_DIRECTIONS_:
Would you repeat all the lines below, exactly as they stand?

------ DATASET EXCERPTS

theorem amoMinu (g : Guard) (d : SReg) (a : AReg) (b : SReg) (sz : BitVec 1) (ord : BitVec 2) : Statement (.amoMinu g d a b sz ord) := by
  intro sl hs h
  obtain rfl := Option.some.inj hs
  refine decode_plain (op := 0x11) (X := (encAA d a b sz ord)) (by decide) (by simp only [encAA]; omega) (fun u hw hg => ?_) h
  simp only [encAA] at hw
  show decA 0x11 u (none) = _
  simp only [decA, hg]
  refine keep_eq ?_ ?_
  · simp only [fz, beq_iff_eq]; omega
  · congr 1 <;> first | rfl | (apply BitVec.eq_of_toNat_eq; simp only [fld, BitVec.toNat_ofNat]; omega)

theorem amoMaxu (g : Guard) (d : SReg) (a : AReg) (b : SReg) (sz : BitVec 1) (ord : BitVec 2) : Statement (.amoMaxu g d a b sz ord) := by
  intro sl hs h
  obtain rfl := Option.some.inj hs
  refine decode_plain (op := 0x12) (X := (encAA d a b sz ord)) (by decide) (by simp only [encAA]; omega) (fun u hw hg => ?_) h
  simp only [encAA] at hw
  show decA 0x12 u (none) = _
  simp only [decA, hg]
  refine keep_eq ?_ ?_
  · simp only [fz, beq_iff_eq]; omega
  · congr 1 <;> first | rfl | (apply BitVec.eq_of_toNat_eq; simp only [fld, BitVec.toNat_ofNat]; omega)

theorem amoSwap (g : Guard) (d : SReg) (a : AReg) (b : SReg) (sz : BitVec 1) (ord : BitVec 2) : Statement (.amoSwap g d a b sz ord) := by
  intro sl hs h
  obtain rfl := Option.some.inj hs
  refine decode_plain (op := 0x13) (X := (encAA d a b sz ord)) (by decide) (by simp only [encAA]; omega) (fun u hw hg => ?_) h
  simp only [encAA] at hw
  show decA 0x13 u (none) = _
  simp only [decA, hg]
  refine keep_eq ?_ ?_
  · simp only [fz, beq_iff_eq]; omega
  · congr 1 <;> first | rfl | (apply BitVec.eq_of_toNat_eq; simp only [fld, BitVec.toNat_ofNat]; omega)

theorem cas (g : Guard) (d : SReg) (a : AReg) (b : SReg) (sz : BitVec 1) (ord : BitVec 2) : Statement (.cas g d a b sz ord) := by
  intro sl hs h
  obtain rfl := Option.some.inj hs
  refine decode_plain (op := 0x14) (X := (encAA d a b sz ord)) (by decide) (by simp only [encAA]; omega) (fun u hw hg => ?_) h
  simp only [encAA] at hw
  show decA 0x14 u (none) = _
  simp only [decA, hg]
  refine keep_eq ?_ ?_
  · simp only [fz, beq_iff_eq]; omega
  · congr 1 <;> first | rfl | (apply BitVec.eq_of_toNat_eq; simp only [fld, BitVec.toNat_ofNat]; omega)

theorem red (g : Guard) (op : BitVec 4) (a : AReg) (b : SReg) (sz : BitVec 1) (ord : BitVec 2) : Statement (.red g op a b sz ord) := by
  intro sl hs h
  obtain rfl := Option.some.inj hs
  refine decode_plain (op := 0x15) (X := (op.toNat * 2 ^ 17 + a.toNat * 2 ^ 10 + b.toNat * 2 ^ 4 + sz.toNat * 2 ^ 3 + ord.toNat * 2)) (by decide) (by omega) (fun u hw hg => ?_) h
  show decA 0x15 u (none) = _
  simp only [decA, hg]
  refine keep_eq ?_ ?_
  · simp only [fz, Bool.and_eq_true, beq_iff_eq]; omega
  · congr 1 <;> first | rfl | (apply BitVec.eq_of_toNat_eq; simp only [fld, BitVec.toNat_ofNat]; omega)

theorem talloc (g : Guard) (t : TReg) (x : SReg) (tx : TallocX) : Statement (.talloc g t x tx) := by
  intro sl hs h
  obtain rfl := Option.some.inj hs
  refine decode_req (op := 0x16) (X := (t.toNat * 2 ^ 13 + x.toNat * 2 ^ 7)) (by decide) (by omega) (fun u hw hg => ?_) h
  show decA 0x16 u ((encTallocX tx)[0]?) = _
  simp only [decA, hg]
  simp only [tallocxOf_encTallocX, (efz_encTallocX tx).1, (efz_encTallocX tx).2, Bool.and_true]
  refine keep_eq ?_ ?_
  · simp only [fz, beq_iff_eq]; omega
  · congr 1 <;> first | rfl | (apply BitVec.eq_of_toNat_eq; simp only [fld, BitVec.toNat_ofNat]; omega)

theorem tfree (g : Guard) (t : TReg) : Statement (.tfree g t) := by
  intro sl hs h
  obtain rfl := Option.some.inj hs
  refine decode_plain (op := 0x17) (X := (t.toNat * 2 ^ 13)) (by decide) (by omega) (fun u hw hg => ?_) h
  show decA 0x17 u (none) = _
  simp only [decA, hg]
  refine keep_eq ?_ ?_
  · simp only [fz, beq_iff_eq]; omega
  · congr 1 ; first | rfl | (apply BitVec.eq_of_toNat_eq; simp only [fld, BitVec.toNat_ofNat]; omega)

theorem tqry (g : Guard) (t : TReg) (x : SReg) : Statement (.tqry g t x) := by
  intro sl hs h
  obtain rfl := Option.some.inj hs
  refine decode_plain (op := 0x18) (X := (t.toNat * 2 ^ 13 + x.toNat * 2 ^ 7)) (by decide) (by omega) (fun u hw hg => ?_) h
  show decA 0x18 u (none) = _
  simp only [decA, hg]
  refine keep_eq ?_ ?_
  · simp only [fz, beq_iff_eq]; omega
  · congr 1 <;> first | rfl | (apply BitVec.eq_of_toNat_eq; simp only [fld, BitVec.toNat_ofNat]; omega)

------------

_FINISHED TASK_:
theorem amoMinu (g : Guard) (d : SReg) (a : AReg) (b : SReg) (sz : BitVec 1) (ord : BitVec 2) : Statement (.amoMinu g d a b sz ord) := by
  intro sl hs h
  obtain rfl := Option.some.inj hs
  refine decode_plain (op := 0x11) (X := (encAA d a b sz ord)) (by decide) (by simp only [encAA]; omega) (fun u hw hg => ?_) h
  simp only [encAA] at hw
  show decA 0x11 u (none) = _
  simp only [decA, hg]
  refine keep_eq ?_ ?_
  · simp only [fz, beq_iff_eq]; omega
  · congr 1 <;> first | rfl | (apply BitVec.eq_of_toNat_eq; simp only [fld, BitVec.toNat_ofNat]; omega)

theorem amoMaxu (g : Guard) (d : SReg) (a : AReg) (b : SReg) (sz : BitVec 1) (ord : BitVec 2) : Statement (.amoMaxu g d a b sz ord) := by
  intro sl hs h
  obtain rfl := Option.some.inj hs
  refine decode_plain (op := 0x12) (X := (encAA d a b sz ord)) (by decide) (by simp only [encAA]; omega) (fun u hw hg => ?_) h
  simp only [encAA] at hw
  show decA 0x12 u (none) = _
  simp only [decA, hg]
  refine keep_eq ?_ ?_
  · simp only [fz, beq_iff_eq]; omega
  · congr 1 <;> first | rfl | (apply BitVec.eq_of_toNat_eq; simp only [fld, BitVec.toNat_ofNat]; omega)

theorem amoSwap (g : Guard) (d : SReg) (a : AReg) (b : SReg) (sz : BitVec 1) (ord : BitVec 2) : Statement (.amoSwap g d a b sz ord) := by
  intro sl hs h
  obtain rfl := Option.some.inj hs
  refine decode_plain (op := 0x13) (X := (encAA d a b sz ord)) (by decide) (by simp only [encAA]; omega) (fun u hw hg => ?_) h
  simp only [encAA] at hw
  show decA 0x13 u (none) = _
  simp only [decA, hg]
  refine keep_eq ?_ ?_
  · simp only [fz, beq_iff_eq]; omega
  · congr 1 <;> first | rfl | (apply BitVec.eq_of_toNat_eq; simp only [fld, BitVec.toNat_ofNat]; omega)

theorem cas (g : Guard) (d : SReg) (a : AReg) (b : SReg) (sz : BitVec 1) (ord : BitVec 2) : Statement (.cas g d a b sz ord) := by
  intro sl hs h
  obtain rfl := Option.some.inj hs
  refine decode_plain (op := 0x14) (X := (encAA d a b sz ord)) (by decide) (by simp only [encAA]; omega) (fun u hw hg => ?_) h
  simp only [encAA] at hw
  show decA 0x14 u (none) = _
  simp only [decA, hg]
  refine keep_eq ?_ ?_
  · simp only [fz, beq_iff_eq]; omega
  · congr 1 <;> first | rfl | (apply BitVec.eq_of_toNat_eq; simp only [fld, BitVec.toNat_ofNat]; omega)

theorem red (g : Guard) (op : BitVec 4) (a : AReg) (b : SReg) (sz : BitVec 1) (ord : BitVec 2) : Statement (.red g op a b sz ord) := by
  intro sl hs h
  obtain rfl := Option.some.inj hs
  refine decode_plain (op := 0x15) (X := (op.toNat * 2 ^ 17 + a.toNat * 2 ^ 10 + b.toNat * 2 ^ 4 + sz.toNat * 2 ^ 3 + ord.toNat * 2)) (by decide) (by omega) (fun u hw hg => ?_) h
  show decA 0x15 u (none) = _
  simp only [decA, hg]
  refine keep_eq ?_ ?_
  · simp only [fz, Bool.and_eq_true, beq_iff_eq]; omega
  · congr 1 <;> first | rfl | (apply BitVec.eq_of_toNat_eq; simp only [fld, BitVec.toNat_ofNat]; omega)

theorem talloc (g : Guard) (t : TReg) (x : SReg) (tx : TallocX) : Statement (.talloc g t x tx) := by
  intro sl hs h
  obtain rfl := Option.some.inj hs
  refine decode_req (op := 0x16) (X := (t.toNat * 2 ^ 13 + x.toNat * 2 ^ 7)) (by decide) (by omega) (fun u hw hg => ?_) h
  show decA 0x16 u ((encTallocX tx)[0]?) = _
  simp only [decA, hg]
  simp only [tallocxOf_encTallocX, (efz_encTallocX tx).1, (efz_encTallocX tx).2, Bool.and_true]
  refine keep_eq ?_ ?_
  · simp only [fz, beq_iff_eq]; omega
  · congr 1 <;> first | rfl | (apply BitVec.eq_of_toNat_eq; simp only [fld, BitVec.toNat_ofNat]; omega)

theorem tfree (g : Guard) (t : TReg) : Statement (.tfree g t) := by
  intro sl hs h
  obtain rfl := Option.some.inj hs
  refine decode_plain (op := 0x17) (X := (t.toNat * 2 ^ 13)) (by decide) (by omega) (fun u hw hg => ?_) h
  show decA 0x17 u (none) = _
  simp only [decA, hg]
  refine keep_eq ?_ ?_
  · simp only [fz, beq_iff_eq]; omega
  · congr 1 ; first | rfl | (apply BitVec.eq_of_toNat_eq; simp only [fld, BitVec.toNat_ofNat]; omega)

theorem tqry (g : Guard) (t : TReg) (x : SReg) : Statement (.tqry g t x) := by
  intro sl hs h
  obtain rfl := Option.some.inj hs
  refine decode_plain (op := 0x18) (X := (t.toNat * 2 ^ 13 + x.toNat * 2 ^ 7)) (by decide) (by omega) (fun u hw hg => ?_) h
  show decA 0x18 u (none) = _
  simp only [decA, hg]
  refine keep_eq ?_ ?_
  · simp only [fz, beq_iff_eq]; omega
  · congr 1 <;> first | rfl | (apply BitVec.eq_of_toNat_eq; simp only [fld, BitVec.toNat_ofNat]; omega)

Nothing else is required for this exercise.